Branding a healthy future: preventative healthcare in 2030
- Fiona Bennie
- Dec 19, 2012
- 3 min read
This article was originally published by The Guardian
Over the last few months I have been immersed in the year 2030. Specifically, asking what some of today's brands might be doing, how they might
have evolved and how they could be successful in a sustainable future without losing what makes them unique.
Our team at Dragon Rouge was made up of sustainability experts, strategists and designers - exploring six very different brands. Through Brand Futures, we brought to life how easyJet, Argos, Morrisons, Rio Tinto, Primark and Bupa could adapt to the challenges ahead, building on three core elements. The starting point for each concept was the brand, what is the brand promise and essence? We then wove in foresight, what can we expect over the coming decades? And insight, what do consumers and customers desire and need, and what barriers do we need to overcome?
For some brands, sustainability seems out of reach and ultimately out of character – like it doesn't really fit, not comfortably anyway. We wanted to show that all kinds of brands can evolve to meet consumer and customer needs in a different, sustainable future and that this can be done without every brand becoming an ill fitting, eco-version of itself. .

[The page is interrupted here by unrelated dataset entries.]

-- ==== Sys2Proof/Syntax.lean ====
section
/-! DEFINITION. The commands the block takes: one constructor per row of spec/opcode_table.json. The rows with a
host opcode carry one Flaes request as it passed step 1 of R47; the rows of mailbox accesses carry what the access
writes; the rows of device events carry what the outside world or an analog measurement decides about them. -/

namespace Sys2Proof

/-- A Flaes request as its transport hands it on (R34, R38): header fields, parameters, and the CMAC tag that follows
the check word when AUTH is 1. The opcode is the constructor's. -/
structure Req where
  /-- Source number (R675). -/
  src : SourceId
  version : Byte
  flags : Byte
  tag : BitVec 16
  target : BitVec 32
  seq : BitVec 16
  /-- Header offsets 14 and 15 (R11). -/
  rsvd : BitVec 16
  /-- Source MAC address of the request's frame, to which a reply goes (R41, R43); unused on SPI. -/
  sa : BitVec 48
  params : List Byte
  cmac : Option (BitVec 128)
  deriving DecidableEq, Repr


/-- A gPTP message as Headland's time-sync function takes it (R473): a Sync with the difference of its receive stamp, as the time
base gives it, and the time that it tells, in 0.25 ns, and the rate offset in units of 2⁻⁴⁰; a peer-delay request; a peer-delay answer with its delay; an
Announce with the grandmaster and the slave port that the best master clock algorithm selects. -/
inductive GptpMsg where
  | sync (diff rate : Int)
  | pdelayReq
  | pdelayResp (delay : Int)
  | announce (gm : BitVec 64) (slave : Option (Fin 192))
  deriving DecidableEq, Repr

/-- One word of the MAC interface of a port's PCS, eight lanes: which lanes hold control characters, and the octets, lane 0 least
significant (IEEE 802.3 Clause 81, which R132 rests on through Clause 82). -/
structure MiiWord where
  ctl : BitVec 8
  octets : BitVec 64
  deriving DecidableEq, Repr

/-- What a host lane's receiver reports at the end of a FOM interval (R371, R373, R374): slicer SNR in 0.1 dB; by FFE tap, and for the
DFE tap, the sums of error times input; the Reed-Solomon symbols corrected on this lane; the codewords decoded, corrected and
uncorrectable that its link reports with this lane; in Test, PAM4 symbols received in the interval (R403), and how many
more symbols the elastic buffer has taken than sent (R402). -/
structure LaneReport where
  snr : Int
  ffe : List Int
  dfe : Int
  symbols : Nat
  codewords : Nat
  corrected : Nat
  uncorrectable : Nat
  rx : List (BitVec 2)
  drift : Int
  deriving DecidableEq, Repr

/-- A measured calibration item (R588): whether every new value lies within the factory limits, and for each value its
index and the change from the value in force, in steps of R580. -/
structure ItemResult where
  item : Fin 7
  inLimits : Bool
  deltas : List (Nat × Int)
  deriving DecidableEq, Repr

/-- A block that is calibrated, line port or host lane: ports 0 to 127, then lanes as 128 to 191. -/
abbrev CalBlock := Fin 192

/-- What the monitors read before and during a self-test (R609, R610): the deviation of the island's clock from its
reference in 0.01 %, and the rails 0 to 7 in mV. -/
structure Precond where
  clock : Int
  rails : List Nat
  deriving DecidableEq, Repr

/-- A failure that a test found (R619): for a memory test the bank, row and bit; for a logic test the partition and
its first failing pattern; for an analog test the item, its measured value, lower limit and upper limit. -/
structure TestFail where
  item : Byte
  value : BitVec 16
  extra : BitVec 16
  upper : Byte
  deriving DecidableEq, Repr

/-- What a test step has done (R618, R619): elements or patterns programmed and completed, island clock cycles elapsed
and expected, failing bits or items in all, and the failures in the order found. -/
structure TestOutcome where
  programmed : Nat
  completed : Nat
  elapsed : Nat
  expected : Nat
  failing : Nat
  fails : List TestFail
  deriving DecidableEq, Repr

To design a credible brand experience and purpose we needed to establish a set of assumptions about what 2030 would be like. A set of eight principles for 2030emerged from our foresight work, from climate curbing to creating a lasting legacy.
One of the principles focuses on the role of brands in health. On top form predicts that in 2030, brands will be instrumental in keeping society healthy:
The steadily increasing prevalence and cost of lifestyle diseases and mental health illnesses during the 20-teens overwhelmed public healthcare provision and the ability of society to cope. Brands took the opportunity to play a positive role in society by developing healthy products and services and connecting communities and individuals to promote mental and physical well-being. Today, brands are a fundamental part of maintaining high quality of life and reducing the burden on public healthcare.
The Bupa concept challenged us to think about how a brand that is known today for helping people to find health through a broad range of healthcare services, could successfully make a business out of pro-actively advancing the health and well-being of society, which ultimately would lessen people's reliance on the very services it provides.
It didn't take long to work out that the most beneficial service Bupa could provide in future would be keeping people as far from healthcare as possible, reducing the need for visits to the doctor to an absolute minimum. In essence, Bupa could become the global preventive healthcare specialist.
By 2030, Bupa should be known for keeping you one step ahead of healthcare. Its OpenHealth platform keeps you informed of your health status in real-time via a tracker implant and passes on direct, personalised feedback in response to your health status. A low immune system, for example, will trigger suggestions for immunity boosting meals and vitamins. Location tracking warns of bugs in your area you might want to avoid, and if you're managing your weight, OpenHealth can keep you up to speed on practical ways you can integrate exercise into day to day activity. All with the intent of keeping you far from the doctor's waiting room. And entrenched in the belief that preventative healthcare should be available to all, much of Bupa's OpenHealth platform is freely accessible globally, until the point of access to healthcare and direct, personalised feedback.
Ultimately the brand foresight and insight approach looks for a win-win-win solution. A win for business and brand – in this case Bupa broadens its reach to the general public, building its reputation as a leading and trusted specialist, and paying customers buy into being and staying healthy, rather than treatment. Through foresight that wholly embraces sustainability challenges, environment and society gain a win – in this case a less intensive per capita healthcare provision (public and private) and more active lifestyles. And a win for people whose health and wellbeing has been enhanced through the growth and success of a brand that embraced their real need to lead a healthy life, not rely on a reactive healthcare service.